Too bad I didn’t come across this twenty years ago. Thankfully, I NOW reside in a bug free house.
2. In case you’ve never met someone who has actually had a large insect burrowing around in their ear canal, here is a man who temporarily provided shelter for a June Bug.
Apparently, the most common ear invaders are gnats, beetles, moths and ROACHES. I knew it! According to wikihow.com, small winged insects get stuck and can’t fly out. Large bugs get trapped and can’t crawl out backwards. Great. Our ears are giant bug traps. And, unless you are a deaf person, you get the pleasure of hearing amplified bug sounds–like buzzing, flapping, and of course, everyone’s favourite–gnawing through the ear drum noises.
3. If you are looking for your first apartment, here are some you may want to consider (or not):
This 100-floor monster is The Princess Towers in Dubai, the tallest apartment building in the world. I don’t want to live anywhere that a Hook’n’Ladder truck can’t reach me. Plus, I hate heights. But, if none of these things are of concern to you, this may be just the place for you. As long as the elevators are reliable.
This is currently the most expensive rental property in New York City. This 13,500 square foot, three floored, penthouse in TriBeCa currently rents for $100,000 per month. A far cry from the city average of $3400 a month, which, by the way, would land you a staggeringly beautiful spot up here in the Great White North. Except maybe T.O. Or Vancouver. Their prices are NUTS.
photo credits: ear wax (ack!) (sudanforum.net), Princess Towers (www.tameer.net),
Okay – I am officially freaked out by the June bug thing. And June bugs in general. EWWWWWW!
Only you could get some deranged person to leave your door by telling them they have the wrong apartment. I LOVE your stories!!
I’m so glad you wrote this! I had no idea so many people had so many horrific first apartment stories….It would make a great book I think…a whole collection of 1st apartment stories! I love that Canadian criminals have such good manners! I can’t believe you were a debt collector! I’m 5’0” too and I know I certainly wouldn’t be intimidating…you must have some secret skills! Great post! Great stories!
Thankfully, the bulk of my “debt collecting” was done over the phone. For all they knew, I could have been an Amazon woman with a squeaky voice.
entertaining as always
Holy ish, I’m just curious, what are you like in a grocery store? How long does it take you to finish shopping?? I pride myself on being and befriending the most ADD and ADHD riddled people (because let’s face it, they’re fun) but seriously?! This is awesome.
What IF- that reasonable nut job banging on your door was the same person OR was looking for the same person. This could make for an interesting story of mistaken identity, reincarnation, or peephole renovation. And where the F did you live?? And I love the term “grease bugs.” I think that i got some “pee bugs” in my bush….

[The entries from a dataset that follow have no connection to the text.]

/-- Two states that differ at most in the ready pin and the history. -/
structure SameButPin (s t : State) : Prop where
  par : t.par = s.par
  buses : t.buses = s.buses
  slv : t.slv = s.slv
  cmd : t.cmd = s.cmd
  hdr : t.hdr = s.hdr
  mst : t.mst = s.mst
  fatal : t.fatal = s.fatal
  fatalCause : t.fatalCause = s.fatalCause
  dma : t.dma = s.dma
  mem : t.mem = s.mem
  draws : t.draws = s.draws
  sched : t.sched = s.sched

namespace SameButPin

variable {s t : State}

theorem bus (h : SameButPin s t) (i : Nat) : t.bus i = s.bus i := by unfold State.bus; rw [h.buses]

theorem chan (h : SameButPin s t) (c : Nat) : t.chan c = s.chan c := by unfold State.chan; rw [h.dma]

theorem numBus (h : SameButPin s t) : t.numBus = s.numBus := by unfold State.numBus; rw [h.buses]

theorem numDmaCh (h : SameButPin s t) : t.numDmaCh = s.numDmaCh := by unfold State.numDmaCh; rw [h.dma]

theorem frameWidth (h : SameButPin s t) (i : Nat) : Machine.frameWidth i t = Machine.frameWidth i s := by
  unfold Machine.frameWidth; rw [h.bus]

theorem setBus (h : SameButPin s t) (i : Nat) (b : Bus) : SameButPin (s.setBus i b) (t.setBus i b) := by
  unfold State.setBus
  exact ⟨h.par, by rw [h.buses], h.slv, h.cmd, h.hdr, h.mst, h.fatal, h.fatalCause, h.dma, h.mem, h.draws, h.sched⟩

theorem setChan (h : SameButPin s t) (c : Nat) (d : DmaChannel) : SameButPin (s.setChan c d) (t.setChan c d) := by
  unfold State.setChan
  exact ⟨h.par, h.buses, h.slv, h.cmd, h.hdr, h.mst, h.fatal, h.fatalCause, by rw [h.dma], h.mem, h.draws, h.sched⟩

theorem setSlv (h : SameButPin s t) (v : Slave) : SameButPin (s.setSlv v) (t.setSlv v) :=
  ⟨h.par, h.buses, rfl, h.cmd, h.hdr, h.mst, h.fatal, h.fatalCause, h.dma, h.mem, h.draws, h.sched⟩

theorem setCmd (h : SameButPin s t) (d : Descriptor) : SameButPin (s.setCmd d) (t.setCmd d) :=
  ⟨h.par, h.buses, h.slv, rfl, h.hdr, h.mst, h.fatal, h.fatalCause, h.dma, h.mem, h.draws, h.sched⟩

theorem setHdr (h : SameButPin s t) (v : Vector Byte 8) : SameButPin (s.setHdr v) (t.setHdr v) :=
  ⟨h.par, h.buses, h.slv, h.cmd, rfl, h.mst, h.fatal, h.fatalCause, h.dma, h.mem, h.draws, h.sched⟩

theorem setMst (h : SameButPin s t) (m : Master) : SameButPin (s.setMst m) (t.setMst m) :=
  ⟨h.par, h.buses, h.slv, h.cmd, h.hdr, rfl, h.fatal, h.fatalCause, h.dma, h.mem, h.draws, h.sched⟩

theorem setMem (h : SameButPin s t) (m : List Host.Cell) : SameButPin (s.setMem m) (t.setMem m) :=
  ⟨h.par, h.buses, h.slv, h.cmd, h.hdr, h.mst, h.fatal, h.fatalCause, h.dma, rfl, h.draws, h.sched⟩

theorem setSched (h : SameButPin s t) (l : List Action) : SameButPin (s.setSched l) (t.setSched l) :=
  ⟨h.par, h.buses, h.slv, h.cmd, h.hdr, h.mst, h.fatal, h.fatalCause, h.dma, h.mem, h.draws, rfl⟩

theorem note (h : SameButPin s t) (e e' : Event) : SameButPin (s.note e) (t.note e') :=
  ⟨h.par, h.buses, h.slv, h.cmd, h.hdr, h.mst, h.fatal, h.fatalCause, h.dma, h.mem, h.draws, h.sched⟩

theorem drawn (h : SameButPin s t) : SameButPin s.drawn t.drawn :=
  ⟨h.par, h.buses, h.slv, h.cmd, h.hdr, h.mst, h.fatal, h.fatalCause, h.dma, h.mem, congrArg (· + 1) h.draws, h.sched⟩

theorem ite {c : Prop} [Decidable c] {u v : State} (h : SameButPin s t) (h' : SameButPin u v) :
    SameButPin (if c then s else u) (if c then t else v) := by
  split
  · exact h
  · exact h'

/-! ### The named operations -/

theorem memRead (h : SameButPin s t) (a : Addr) (n : Nat) :
    (Machine.memRead a n t).1 = (Machine.memRead a n s).1 ∧ SameButPin (Machine.memRead a n s).2 (Machine.memRead a n t).2 :=
  ⟨by simp only [Machine.memRead, h.mem, h.par], h.note _ _⟩

theorem memWrite (h : SameButPin s t) (a : Addr) (n : Nat) (v : Entry) :
    SameButPin (Machine.memWrite a n v s) (Machine.memWrite a n v t) := by
  unfold Machine.memWrite; rw [h.mem, h.par]; exact (h.setMem _).note _ _

theorem txPush (h : SameButPin s t) (i : Nat) (v : Entry) : SameButPin (Machine.txPush i v s) (Machine.txPush i v t) := by
  unfold Machine.txPush txLevel; rw [h.bus]
  split
  · exact h.setBus _ _
  · exact h.note _ _

theorem rxPop (h : SameButPin s t) (i : Nat) :
    (Machine.rxPop i t).1 = (Machine.rxPop i s).1 ∧ SameButPin (Machine.rxPop i s).2 (Machine.rxPop i t).2 := by
  unfold Machine.rxPop; rw [h.bus]
  cases (s.bus i).rx with
  | nil => exact ⟨congrArg Config.drawEntry h.draws, h.drawn⟩
  | cons e rest => exact ⟨rfl, h.setBus _ _⟩

theorem setEnable (h : SameButPin s t) (i : Nat) (v : Bool) :
    SameButPin (Machine.setEnable i v s) (Machine.setEnable i v t) := by
  unfold Machine.setEnable; rw [h.bus]
  split <;> exact h.setBus _ _

theorem ctrlProgram (h : SameButPin s t) (dir : Dir) (outEn : Bool) (bits : BitVec 6) :
    SameButPin (Machine.ctrlProgram dir outEn bits s) (Machine.ctrlProgram dir outEn bits t) := by
  rw [ctrlProgram_eq, ctrlProgram_eq, h.bus]; exact h.setBus _ _

theorem pinSet (h : SameButPin s t) (level : Bool) : SameButPin (Machine.pinSet level s) (Machine.pinSet level t) := by
  rw [pinSet_eq, pinSet_eq]
  exact ⟨h.par, h.buses, h.slv, h.cmd, h.hdr, h.mst, h.fatal, h.fatalCause, h.dma, h.mem, h.draws, h.sched⟩

theorem setStatus (h : SameButPin s t) (st : SlvStatus) : SameButPin (Machine.setStatus st s) (Machine.setStatus st t) := by
  unfold Machine.setStatus; rw [h.slv]; exact h.setSlv _

theorem setHandler (h : SameButPin s t) (p : Handler) : SameButPin (Machine.setHandler p s) (Machine.setHandler p t) := by
  unfold Machine.setHandler; rw [h.slv]; exact h.setSlv _

theorem leaveOrphans (h : SameButPin s t) : SameButPin (Machine.leaveOrphans s) (Machine.leaveOrphans t) := by
  unfold Machine.leaveOrphans
  exact ⟨h.par, h.buses, h.slv, h.cmd, h.hdr, h.mst, h.fatal, h.fatalCause, by rw [h.dma, h.par], h.mem, h.draws, h.sched⟩

theorem idleRearm (h : SameButPin s t) : SameButPin (Machine.idleRearm s) (Machine.idleRearm t) := by
  have h1 := h.setStatus .idle
  unfold Machine.idleRearm
  simp only [h1.bus]
  exact (h1.ctrlProgram _ _ _).leaveOrphans.pinSet _

theorem raiseAbort (h : SameButPin s t) (c : AbortCause) : SameButPin (Machine.raiseAbort c s) (Machine.raiseAbort c t) :=
  ⟨h.par, h.buses, h.slv, h.cmd, h.hdr, h.mst, rfl, rfl, h.dma, h.mem, h.draws, h.sched⟩

theorem dmaSelect (h : SameButPin s t) (c line : Nat) :
    SameButPin (Machine.dmaSelect c line s) (Machine.dmaSelect c line t) := by
  unfold Machine.dmaSelect; rw [h.chan]; exact (h.setChan _ _).note _ _

theorem dmaArm (h : SameButPin s t) (c : Nat) (src dst : DmaEnd) (sm dm : DmaMode) (burst width length : Nat) :
    SameButPin (Machine.dmaArm c src dst sm dm burst width length s) (Machine.dmaArm c src dst sm dm burst width length t) := by
  unfold Machine.dmaArm; rw [h.chan]; exact (h.setChan _ _).note _ _

/-! ### Units -/

theorem loadBytewise (base : Addr) (j n : Nat) (h : SameButPin s t) :
    (Machine.loadBytewise base j n t).1 = (Machine.loadBytewise base j n s).1 ∧
      SameButPin (Machine.loadBytewise base j n s).2 (Machine.loadBytewise base j n t).2 := by
  induction n generalizing j s t with
  | zero => exact ⟨rfl, h⟩
  | succ n ih =>
    obtain ⟨h1, h2⟩ := h.memRead (wrap s.par.aw (base + j)) 1
    obtain ⟨h3, h4⟩ := ih (j + 1) h2
    simp only [Machine.loadBytewise, h.par, h1, h3, true_and]
    exact h4

theorem loadUnit (h : SameButPin s t) (a : Addr) (k w : Nat) :
    (Machine.loadUnit a k w t).1 = (Machine.loadUnit a k w s).1 ∧
      SameButPin (Machine.loadUnit a k w s).2 (Machine.loadUnit a k w t).2 := by
  unfold Machine.loadUnit
  rw [h.par]
  split
  · exact h.memRead _ _
  · exact loadBytewise _ _ _ h

theorem storeBytewise (base : Addr) (j n : Nat) (e : Entry) (h : SameButPin s t) :
    SameButPin (Machine.storeBytewise base j n e s) (Machine.storeBytewise base j n e t) := by
  induction n generalizing j s t with
  | zero => exact h
  | succ n ih =>
    simp only [Machine.storeBytewise, h.par]
    exact ih (j + 1) (h.memWrite _ _ _)

theorem storeUnit (h : SameButPin s t) (a : Addr) (k w : Nat) (e : Entry) :
    SameButPin (Machine.storeUnit a k w e s) (Machine.storeUnit a k w e t) := by
  unfold Machine.storeUnit
  rw [h.par]
  split
  · exact h.memWrite _ _ _
  · exact storeBytewise _ _ _ _ h

theorem pushUnits (h : SameButPin s t) (bus : Nat) (buf : Addr) (w k n : Nat) :
    SameButPin (Machine.pushUnits bus buf w k n s) (Machine.pushUnits bus buf w k n t) := by
  induction n generalizing k s t with
  | zero => exact h
  | succ n ih =>
    obtain ⟨h1, h2⟩ := h.loadUnit buf k w
    simp only [Machine.pushUnits, h1]
    exact ih (h2.txPush _ _) (k + 1)

theorem popUnits (h : SameButPin s t) (bus : Nat) (buf : Addr) (w k n : Nat) :
    SameButPin (Machine.popUnits bus buf w k n s) (Machine.popUnits bus buf w k n t) := by
  induction n generalizing k s t with
  | zero => exact h
  | succ n ih =>
    obtain ⟨h1, h2⟩ := h.rxPop bus
    simp only [Machine.popUnits, h1]
    exact ih (h2.storeUnit _ _ _ _) (k + 1)

/-! ### The slave role -/

theorem popHeader (h : SameButPin s t) (w n : Nat) :
    (Machine.popHeader w n t).1 = (Machine.popHeader w n s).1 ∧
      SameButPin (Machine.popHeader w n s).2 (Machine.popHeader w n t).2 := by
  induction n generalizing s t with
  | zero => exact ⟨rfl, h⟩
  | succ n ih =>
    obtain ⟨h1, h2⟩ := h.rxPop 2
    obtain ⟨h3, h4⟩ := ih h2
    refine ⟨?_, h4⟩
    simp only [Machine.popHeader, slaveBus_eq, h1, h3]

theorem fetchHeader (h : SameButPin s t) : SameButPin (Machine.fetchHeader s) (Machine.fetchHeader t) := by
  obtain ⟨h1, h2⟩ := h.popHeader (Machine.frameWidth 2 s) (8 / Machine.frameWidth 2 s)
  simp only [Machine.fetchHeader, slaveBus_eq, Config.hdrLen, h.frameWidth, h1]
  exact h2.setHdr _

theorem latchCommand (h : SameButPin s t) (op : Byte) (addr : BitVec 32) (len : BitVec 16) :
    SameButPin (Machine.latchCommand op addr len s) (Machine.latchCommand op addr len t) := h.setCmd _

theorem unitCount (h : SameButPin s t) : Machine.unitCount t = Machine.unitCount s := by
  simp only [Machine.unitCount, h.cmd, h.frameWidth]

theorem setupOf (h : SameButPin s t) (i : Instr) : SameButPin (Machine.setupOf i s) (Machine.setupOf i t) := by
  have hp : ∀ src, SameButPin (Machine.preload src s) (Machine.preload src t) := by
    intro src
    have h1 := h.ctrlProgram .transmitOnly true (s.bus 2).dbl
    simp only [Machine.preload, slaveBus_eq, h.bus]
    rw [h1.frameWidth, h1.unitCount]
    exact h1.pushUnits _ _ _ _ _
  cases i with
  | readConfig => simp only [Machine.setupOf, cfgAddr, h.par, h.slv, h.cmd]; exact hp _
  | readDataByte => simp only [Machine.setupOf, rawAddr, h.par, h.cmd]; exact hp _
  | writeConfig => simp only [Machine.setupOf, receive, slaveBus_eq, h.bus]; exact h.ctrlProgram _ _ _
  | writeDataByte => simp only [Machine.setupOf, receive, slaveBus_eq, h.bus]; exact h.ctrlProgram _ _ _
  | readDataBlock =>
    have h1 := h.ctrlProgram .transmitOnly true 32
    have h2 := h1.dmaSelect (Machine.ctrlProgram .transmitOnly true 32 s).slv.dmaCh
      (reqLine (Machine.ctrlProgram .transmitOnly true 32 s).par 2 .tx)
    simp only [Machine.setupOf, armRead, slaveBus_eq, rawAddr, blockBytes]
    rw [h1.slv, h1.par, h2.slv, h2.cmd, h2.par]
    exact h2.dmaArm _ _ _ _ _ _ _ _
  | writeDataBlock =>
    have h1 := h.ctrlProgram .receiveOnly false 32
    have h2 := h1.dmaSelect (Machine.ctrlProgram .receiveOnly false 32 s).slv.dmaCh
      (reqLine (Machine.ctrlProgram .receiveOnly false 32 s).par 2 .rx)
    simp only [Machine.setupOf, armWrite, slaveBus_eq, blockAddr, blockBytes]
    rw [h1.slv, h1.par, h2.slv, h2.cmd, h2.par]
    exact h2.dmaArm _ _ _ _ _ _ _ _
  | send => exact h
  | recv => exact h
  | sendw => exact h
  | recvw => exact h
  | busConfig => exact h
  | nonstdConfig => exact h
  | slaveConfig => exact h

theorem failWith (h : SameButPin s t) (failed : Bool) (code : Byte) :
    SameButPin (Machine.failWith failed code s) (Machine.failWith failed code t) := by
  unfold Machine.failWith; rw [h.cmd]
  split
  · exact h.setCmd _
  · exact h

theorem checkTx (h : SameButPin s t) : SameButPin (Machine.checkTx s) (Machine.checkTx t) := by
  unfold Machine.checkTx txLevel; rw [h.bus, h.par]; exact h.failWith _ _

theorem checkRx (h : SameButPin s t) : SameButPin (Machine.checkRx s) (Machine.checkRx t) := by
  unfold Machine.checkRx rxLevel; rw [h.bus, h.unitCount, h.par]; exact h.failWith _ _

theorem checkDma (h : SameButPin s t) : SameButPin (Machine.checkDma s) (Machine.checkDma t) := by
  unfold Machine.checkDma dmaDone; rw [h.slv, h.chan]; exact h.failWith _ _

Are there earthquakes in Dubai…
And I like how the woman in the June bug vid was all comforting: “Yes it can (crawl into your brain). I saw it on one of those ER shows.” Yep, sounds like my mom.
Lovely post as usual.
Actually, I am surprisingly quick for someone who will never buy the can at the front of the pack, must make sure that there are no dents, and that the label is perfectly in place. Practice, after all, does make perfect.
I never thought of it being the SAME nutjob following me from one end of the city to the other. I’m surprised I never thought of it–with me being neurotic and all.
Pee bugs. I’d definitely get those checked out.
Yes, the earthquake thing did occur to me. Those people on the 100th floor are CRAZY.
And, yup, wouldn’t want that woman around me in an emergency. My mother wouldn’t come out and SAY that it could burrow into my brain. She would infer it with facial expressions and literature on the subject.
I love the idea of inferring things with facial expressions and literature. I’m going to take a day and communicate only in that matter.
And when it comes to choosing grocery items, you and I are kin- I never take the first on the shelf. And I only touch my produce with paper bag hands. Being smart takes forever some time.